• TASK TO COMPLETE:
Print exactly the lines below between the line holding "s.net := rfl" and the line holding "s.time := by", inclusive, and nothing more.

• Saved entries:
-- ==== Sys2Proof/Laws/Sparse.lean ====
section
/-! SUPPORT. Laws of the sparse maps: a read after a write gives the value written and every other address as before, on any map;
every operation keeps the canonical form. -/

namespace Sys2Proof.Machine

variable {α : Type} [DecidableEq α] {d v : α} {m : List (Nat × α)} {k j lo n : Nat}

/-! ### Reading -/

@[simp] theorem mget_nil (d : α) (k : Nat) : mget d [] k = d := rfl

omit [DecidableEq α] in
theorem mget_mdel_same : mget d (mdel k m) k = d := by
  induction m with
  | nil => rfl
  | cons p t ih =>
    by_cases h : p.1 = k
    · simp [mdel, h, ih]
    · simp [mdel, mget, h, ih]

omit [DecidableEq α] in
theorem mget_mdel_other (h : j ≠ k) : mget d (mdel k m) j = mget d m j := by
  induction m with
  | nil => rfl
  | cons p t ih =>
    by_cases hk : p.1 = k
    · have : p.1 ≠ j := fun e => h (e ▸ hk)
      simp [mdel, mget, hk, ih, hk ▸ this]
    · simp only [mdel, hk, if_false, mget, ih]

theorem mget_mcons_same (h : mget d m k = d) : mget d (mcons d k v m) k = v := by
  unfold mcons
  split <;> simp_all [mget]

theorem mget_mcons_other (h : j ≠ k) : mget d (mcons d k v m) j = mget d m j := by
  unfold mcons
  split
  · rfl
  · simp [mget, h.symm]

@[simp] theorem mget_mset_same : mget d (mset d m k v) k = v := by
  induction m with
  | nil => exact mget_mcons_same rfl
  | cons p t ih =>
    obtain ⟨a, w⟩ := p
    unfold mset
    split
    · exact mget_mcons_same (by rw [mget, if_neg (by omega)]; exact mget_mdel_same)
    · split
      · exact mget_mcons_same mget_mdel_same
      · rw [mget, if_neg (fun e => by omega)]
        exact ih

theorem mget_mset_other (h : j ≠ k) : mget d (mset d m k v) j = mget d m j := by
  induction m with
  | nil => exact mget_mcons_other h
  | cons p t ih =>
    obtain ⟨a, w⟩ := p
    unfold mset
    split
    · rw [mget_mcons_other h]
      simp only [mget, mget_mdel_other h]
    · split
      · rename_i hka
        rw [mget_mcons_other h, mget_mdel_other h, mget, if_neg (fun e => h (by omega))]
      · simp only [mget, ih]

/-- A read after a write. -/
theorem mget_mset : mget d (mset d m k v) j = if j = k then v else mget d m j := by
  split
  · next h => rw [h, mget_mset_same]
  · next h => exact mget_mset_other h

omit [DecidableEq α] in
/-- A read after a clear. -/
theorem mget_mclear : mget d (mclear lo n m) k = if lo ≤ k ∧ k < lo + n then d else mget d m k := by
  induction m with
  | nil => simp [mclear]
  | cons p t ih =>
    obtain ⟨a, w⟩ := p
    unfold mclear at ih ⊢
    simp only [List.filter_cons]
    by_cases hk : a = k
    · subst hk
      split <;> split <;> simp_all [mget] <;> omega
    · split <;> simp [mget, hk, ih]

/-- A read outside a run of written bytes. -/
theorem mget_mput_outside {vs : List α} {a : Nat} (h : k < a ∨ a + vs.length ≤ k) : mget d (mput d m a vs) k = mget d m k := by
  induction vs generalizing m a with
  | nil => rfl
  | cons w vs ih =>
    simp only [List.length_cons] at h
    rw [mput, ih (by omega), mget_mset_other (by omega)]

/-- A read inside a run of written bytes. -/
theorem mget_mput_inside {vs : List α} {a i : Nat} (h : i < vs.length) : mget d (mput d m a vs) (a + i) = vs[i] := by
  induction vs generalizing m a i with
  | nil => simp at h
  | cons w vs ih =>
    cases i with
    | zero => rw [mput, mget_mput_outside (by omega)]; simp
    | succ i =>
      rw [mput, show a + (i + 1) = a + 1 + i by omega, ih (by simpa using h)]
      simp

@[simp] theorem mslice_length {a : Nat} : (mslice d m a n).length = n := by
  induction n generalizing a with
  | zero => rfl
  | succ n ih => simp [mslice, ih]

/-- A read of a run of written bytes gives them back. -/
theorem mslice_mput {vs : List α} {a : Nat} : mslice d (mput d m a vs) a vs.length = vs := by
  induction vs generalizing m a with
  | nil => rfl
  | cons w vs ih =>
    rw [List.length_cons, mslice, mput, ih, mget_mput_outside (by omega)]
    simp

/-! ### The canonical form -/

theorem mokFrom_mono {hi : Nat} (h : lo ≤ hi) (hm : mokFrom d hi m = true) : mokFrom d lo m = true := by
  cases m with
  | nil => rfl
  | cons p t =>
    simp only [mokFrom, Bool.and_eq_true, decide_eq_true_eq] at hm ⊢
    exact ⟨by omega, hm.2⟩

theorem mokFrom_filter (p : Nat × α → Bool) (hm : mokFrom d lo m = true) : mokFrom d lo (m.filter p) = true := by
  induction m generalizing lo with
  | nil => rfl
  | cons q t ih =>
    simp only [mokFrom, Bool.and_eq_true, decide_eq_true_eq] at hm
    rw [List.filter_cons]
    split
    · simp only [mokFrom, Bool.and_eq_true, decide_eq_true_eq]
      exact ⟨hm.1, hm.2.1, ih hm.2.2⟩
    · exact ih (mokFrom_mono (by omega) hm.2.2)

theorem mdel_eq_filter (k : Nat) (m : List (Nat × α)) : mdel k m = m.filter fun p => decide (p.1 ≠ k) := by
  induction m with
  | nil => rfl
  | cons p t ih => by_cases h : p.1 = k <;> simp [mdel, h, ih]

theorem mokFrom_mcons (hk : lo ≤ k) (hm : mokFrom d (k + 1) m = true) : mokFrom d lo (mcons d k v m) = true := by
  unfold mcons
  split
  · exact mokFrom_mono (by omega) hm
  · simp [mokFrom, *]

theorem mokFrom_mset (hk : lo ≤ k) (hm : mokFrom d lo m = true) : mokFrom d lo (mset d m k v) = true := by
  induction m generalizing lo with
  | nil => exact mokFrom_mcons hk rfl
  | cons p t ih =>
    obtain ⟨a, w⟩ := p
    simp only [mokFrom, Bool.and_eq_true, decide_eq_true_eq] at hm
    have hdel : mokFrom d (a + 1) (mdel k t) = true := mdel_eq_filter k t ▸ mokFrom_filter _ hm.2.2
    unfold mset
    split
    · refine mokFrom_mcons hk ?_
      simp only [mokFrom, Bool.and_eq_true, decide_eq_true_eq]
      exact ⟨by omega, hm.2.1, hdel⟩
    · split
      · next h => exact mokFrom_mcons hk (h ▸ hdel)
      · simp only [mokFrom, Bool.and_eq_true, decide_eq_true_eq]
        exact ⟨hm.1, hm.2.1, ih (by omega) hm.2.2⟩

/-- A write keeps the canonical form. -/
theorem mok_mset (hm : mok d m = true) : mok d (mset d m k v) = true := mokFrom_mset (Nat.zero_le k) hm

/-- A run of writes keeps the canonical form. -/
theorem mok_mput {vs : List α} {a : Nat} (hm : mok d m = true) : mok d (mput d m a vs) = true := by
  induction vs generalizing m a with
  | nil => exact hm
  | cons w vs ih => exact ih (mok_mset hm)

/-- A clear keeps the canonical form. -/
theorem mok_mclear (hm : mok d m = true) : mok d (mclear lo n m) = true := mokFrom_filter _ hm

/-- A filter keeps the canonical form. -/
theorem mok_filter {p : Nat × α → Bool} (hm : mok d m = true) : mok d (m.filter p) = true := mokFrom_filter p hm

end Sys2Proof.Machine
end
==
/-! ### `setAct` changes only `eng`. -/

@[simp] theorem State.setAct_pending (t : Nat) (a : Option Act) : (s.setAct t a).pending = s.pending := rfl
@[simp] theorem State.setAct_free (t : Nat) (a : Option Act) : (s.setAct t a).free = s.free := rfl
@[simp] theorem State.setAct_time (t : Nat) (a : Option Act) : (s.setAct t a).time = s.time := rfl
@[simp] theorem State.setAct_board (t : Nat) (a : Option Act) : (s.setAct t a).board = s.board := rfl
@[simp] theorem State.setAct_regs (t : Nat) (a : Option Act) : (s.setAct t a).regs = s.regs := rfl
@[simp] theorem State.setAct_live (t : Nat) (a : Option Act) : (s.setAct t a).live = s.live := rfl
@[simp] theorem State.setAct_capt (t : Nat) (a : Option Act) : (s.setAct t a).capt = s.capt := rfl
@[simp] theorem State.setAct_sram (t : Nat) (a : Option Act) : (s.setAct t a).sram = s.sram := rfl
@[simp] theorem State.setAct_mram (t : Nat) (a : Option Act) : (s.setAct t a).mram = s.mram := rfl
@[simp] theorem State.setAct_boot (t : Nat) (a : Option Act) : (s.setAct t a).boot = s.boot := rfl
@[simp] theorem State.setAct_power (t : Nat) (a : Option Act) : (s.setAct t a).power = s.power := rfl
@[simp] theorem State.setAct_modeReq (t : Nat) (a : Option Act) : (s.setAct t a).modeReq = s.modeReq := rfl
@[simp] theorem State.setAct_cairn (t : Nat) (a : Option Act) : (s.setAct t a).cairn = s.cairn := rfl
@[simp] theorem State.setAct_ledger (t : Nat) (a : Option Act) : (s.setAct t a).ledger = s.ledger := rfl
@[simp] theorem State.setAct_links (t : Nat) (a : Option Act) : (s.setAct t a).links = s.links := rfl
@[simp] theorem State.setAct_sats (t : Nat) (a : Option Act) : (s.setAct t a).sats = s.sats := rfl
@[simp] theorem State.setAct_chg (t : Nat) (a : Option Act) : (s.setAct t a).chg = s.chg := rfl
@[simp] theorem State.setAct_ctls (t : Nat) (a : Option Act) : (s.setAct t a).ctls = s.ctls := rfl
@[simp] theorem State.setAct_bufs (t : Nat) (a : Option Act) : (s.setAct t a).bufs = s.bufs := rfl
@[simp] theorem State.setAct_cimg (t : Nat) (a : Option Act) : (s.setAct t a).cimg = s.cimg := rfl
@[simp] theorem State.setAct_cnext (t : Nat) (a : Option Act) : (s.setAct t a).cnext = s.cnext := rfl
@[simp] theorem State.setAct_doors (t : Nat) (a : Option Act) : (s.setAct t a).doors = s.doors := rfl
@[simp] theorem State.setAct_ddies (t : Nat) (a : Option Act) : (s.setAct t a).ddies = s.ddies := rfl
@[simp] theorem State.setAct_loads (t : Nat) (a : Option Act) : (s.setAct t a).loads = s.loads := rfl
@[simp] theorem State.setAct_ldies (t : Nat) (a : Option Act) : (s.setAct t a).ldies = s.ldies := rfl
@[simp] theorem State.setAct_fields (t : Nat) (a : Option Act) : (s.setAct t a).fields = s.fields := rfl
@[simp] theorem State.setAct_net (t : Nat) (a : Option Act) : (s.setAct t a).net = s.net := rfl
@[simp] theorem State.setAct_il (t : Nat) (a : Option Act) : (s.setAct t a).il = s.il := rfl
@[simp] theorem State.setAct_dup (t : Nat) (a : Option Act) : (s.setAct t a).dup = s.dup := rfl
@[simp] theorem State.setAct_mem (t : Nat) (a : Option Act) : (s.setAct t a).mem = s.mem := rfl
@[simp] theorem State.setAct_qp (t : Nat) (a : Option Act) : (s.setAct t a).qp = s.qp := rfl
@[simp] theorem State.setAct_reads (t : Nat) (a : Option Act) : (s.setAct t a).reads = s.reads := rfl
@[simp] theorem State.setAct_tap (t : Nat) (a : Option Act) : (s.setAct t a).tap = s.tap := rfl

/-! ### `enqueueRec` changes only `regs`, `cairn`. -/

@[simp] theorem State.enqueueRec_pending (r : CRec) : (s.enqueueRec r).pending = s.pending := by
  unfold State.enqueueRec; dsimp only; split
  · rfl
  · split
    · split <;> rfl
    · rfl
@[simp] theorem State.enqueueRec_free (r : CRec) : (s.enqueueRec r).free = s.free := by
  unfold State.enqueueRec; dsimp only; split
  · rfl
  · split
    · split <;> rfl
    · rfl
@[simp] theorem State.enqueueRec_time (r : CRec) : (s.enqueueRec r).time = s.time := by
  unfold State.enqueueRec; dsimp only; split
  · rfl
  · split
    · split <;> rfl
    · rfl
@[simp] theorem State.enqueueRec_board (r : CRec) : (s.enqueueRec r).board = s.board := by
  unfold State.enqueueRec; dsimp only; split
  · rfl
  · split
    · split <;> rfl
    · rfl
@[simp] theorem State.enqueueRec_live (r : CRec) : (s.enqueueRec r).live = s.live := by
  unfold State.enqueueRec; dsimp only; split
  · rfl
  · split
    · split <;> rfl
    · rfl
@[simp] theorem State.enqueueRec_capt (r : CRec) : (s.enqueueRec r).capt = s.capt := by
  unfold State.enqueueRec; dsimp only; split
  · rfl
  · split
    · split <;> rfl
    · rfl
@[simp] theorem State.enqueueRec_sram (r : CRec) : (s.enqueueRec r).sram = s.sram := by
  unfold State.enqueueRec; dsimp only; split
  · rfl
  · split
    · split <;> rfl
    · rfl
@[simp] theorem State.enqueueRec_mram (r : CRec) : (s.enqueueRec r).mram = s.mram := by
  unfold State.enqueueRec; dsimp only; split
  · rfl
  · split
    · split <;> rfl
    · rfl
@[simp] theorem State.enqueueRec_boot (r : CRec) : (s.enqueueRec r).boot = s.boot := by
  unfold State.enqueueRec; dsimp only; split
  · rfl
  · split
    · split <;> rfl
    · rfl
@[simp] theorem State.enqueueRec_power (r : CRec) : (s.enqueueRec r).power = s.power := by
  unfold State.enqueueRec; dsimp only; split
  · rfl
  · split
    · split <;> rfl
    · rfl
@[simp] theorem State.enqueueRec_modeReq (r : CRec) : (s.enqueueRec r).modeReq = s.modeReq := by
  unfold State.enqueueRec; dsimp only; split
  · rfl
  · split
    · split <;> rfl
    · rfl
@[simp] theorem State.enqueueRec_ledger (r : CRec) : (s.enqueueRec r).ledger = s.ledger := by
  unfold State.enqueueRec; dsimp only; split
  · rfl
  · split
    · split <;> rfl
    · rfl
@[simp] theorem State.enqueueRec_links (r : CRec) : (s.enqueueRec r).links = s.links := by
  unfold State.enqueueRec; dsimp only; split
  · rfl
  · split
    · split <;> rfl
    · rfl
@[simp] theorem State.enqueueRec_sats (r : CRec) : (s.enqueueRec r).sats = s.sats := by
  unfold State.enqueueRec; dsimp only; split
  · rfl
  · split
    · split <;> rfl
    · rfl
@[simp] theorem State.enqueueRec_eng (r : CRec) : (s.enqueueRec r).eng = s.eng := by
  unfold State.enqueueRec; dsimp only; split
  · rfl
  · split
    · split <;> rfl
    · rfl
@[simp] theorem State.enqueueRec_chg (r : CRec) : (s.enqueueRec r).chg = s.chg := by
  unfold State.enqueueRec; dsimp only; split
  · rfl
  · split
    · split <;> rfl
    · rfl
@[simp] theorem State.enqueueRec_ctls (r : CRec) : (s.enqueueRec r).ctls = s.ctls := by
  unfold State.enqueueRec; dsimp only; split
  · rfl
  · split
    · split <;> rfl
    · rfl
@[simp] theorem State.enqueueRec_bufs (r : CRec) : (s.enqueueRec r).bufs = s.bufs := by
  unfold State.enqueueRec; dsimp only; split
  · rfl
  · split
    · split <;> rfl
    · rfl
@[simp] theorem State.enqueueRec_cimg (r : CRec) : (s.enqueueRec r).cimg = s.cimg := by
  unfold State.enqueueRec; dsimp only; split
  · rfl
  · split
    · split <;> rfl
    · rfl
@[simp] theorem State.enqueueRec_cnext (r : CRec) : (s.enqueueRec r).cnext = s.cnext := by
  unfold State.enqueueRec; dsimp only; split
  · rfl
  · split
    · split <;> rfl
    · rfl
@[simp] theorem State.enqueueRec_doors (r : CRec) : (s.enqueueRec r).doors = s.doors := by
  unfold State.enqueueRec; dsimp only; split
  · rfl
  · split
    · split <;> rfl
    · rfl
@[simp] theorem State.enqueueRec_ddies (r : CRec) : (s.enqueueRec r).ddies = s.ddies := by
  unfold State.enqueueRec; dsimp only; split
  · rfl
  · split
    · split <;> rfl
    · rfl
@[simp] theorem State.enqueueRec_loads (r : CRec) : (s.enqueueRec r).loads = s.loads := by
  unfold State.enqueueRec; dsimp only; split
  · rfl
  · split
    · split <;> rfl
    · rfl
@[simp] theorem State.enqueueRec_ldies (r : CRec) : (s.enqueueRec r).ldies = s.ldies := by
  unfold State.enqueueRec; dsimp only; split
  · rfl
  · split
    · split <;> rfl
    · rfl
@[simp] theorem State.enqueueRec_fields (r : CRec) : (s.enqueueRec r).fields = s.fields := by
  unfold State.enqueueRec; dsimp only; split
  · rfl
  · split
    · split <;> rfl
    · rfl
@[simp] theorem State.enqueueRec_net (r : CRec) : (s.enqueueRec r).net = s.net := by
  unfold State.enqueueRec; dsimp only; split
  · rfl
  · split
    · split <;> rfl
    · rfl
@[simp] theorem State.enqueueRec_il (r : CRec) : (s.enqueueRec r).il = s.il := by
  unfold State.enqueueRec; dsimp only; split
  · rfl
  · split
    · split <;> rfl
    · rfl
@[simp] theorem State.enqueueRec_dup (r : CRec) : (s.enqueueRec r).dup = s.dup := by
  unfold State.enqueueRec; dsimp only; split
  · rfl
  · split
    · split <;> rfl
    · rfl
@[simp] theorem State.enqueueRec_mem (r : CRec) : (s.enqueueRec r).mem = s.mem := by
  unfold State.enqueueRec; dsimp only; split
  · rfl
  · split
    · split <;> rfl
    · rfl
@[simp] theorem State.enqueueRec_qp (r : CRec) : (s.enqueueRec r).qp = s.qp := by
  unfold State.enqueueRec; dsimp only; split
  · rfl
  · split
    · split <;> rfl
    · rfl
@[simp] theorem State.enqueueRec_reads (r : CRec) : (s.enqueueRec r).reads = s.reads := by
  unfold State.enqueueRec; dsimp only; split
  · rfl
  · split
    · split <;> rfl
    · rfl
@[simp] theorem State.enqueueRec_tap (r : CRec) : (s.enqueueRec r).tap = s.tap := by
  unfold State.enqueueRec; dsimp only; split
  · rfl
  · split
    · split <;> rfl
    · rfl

• WRITTEN ANSWER:
@[simp] theorem State.setAct_net (t : Nat) (a : Option Act) : (s.setAct t a).net = s.net := rfl
@[simp] theorem State.setAct_il (t : Nat) (a : Option Act) : (s.setAct t a).il = s.il := rfl
@[simp] theorem State.setAct_dup (t : Nat) (a : Option Act) : (s.setAct t a).dup = s.dup := rfl
@[simp] theorem State.setAct_mem (t : Nat) (a : Option Act) : (s.setAct t a).mem = s.mem := rfl
@[simp] theorem State.setAct_qp (t : Nat) (a : Option Act) : (s.setAct t a).qp = s.qp := rfl
@[simp] theorem State.setAct_reads (t : Nat) (a : Option Act) : (s.setAct t a).reads = s.reads := rfl
@[simp] theorem State.setAct_tap (t : Nat) (a : Option Act) : (s.setAct t a).tap = s.tap := rfl

/-! ### `enqueueRec` changes only `regs`, `cairn`. -/

@[simp] theorem State.enqueueRec_pending (r : CRec) : (s.enqueueRec r).pending = s.pending := by
  unfold State.enqueueRec; dsimp only; split
  · rfl
  · split
    · split <;> rfl
    · rfl
@[simp] theorem State.enqueueRec_free (r : CRec) : (s.enqueueRec r).free = s.free := by
  unfold State.enqueueRec; dsimp only; split
  · rfl
  · split
    · split <;> rfl
    · rfl
@[simp] theorem State.enqueueRec_time (r : CRec) : (s.enqueueRec r).time = s.time := by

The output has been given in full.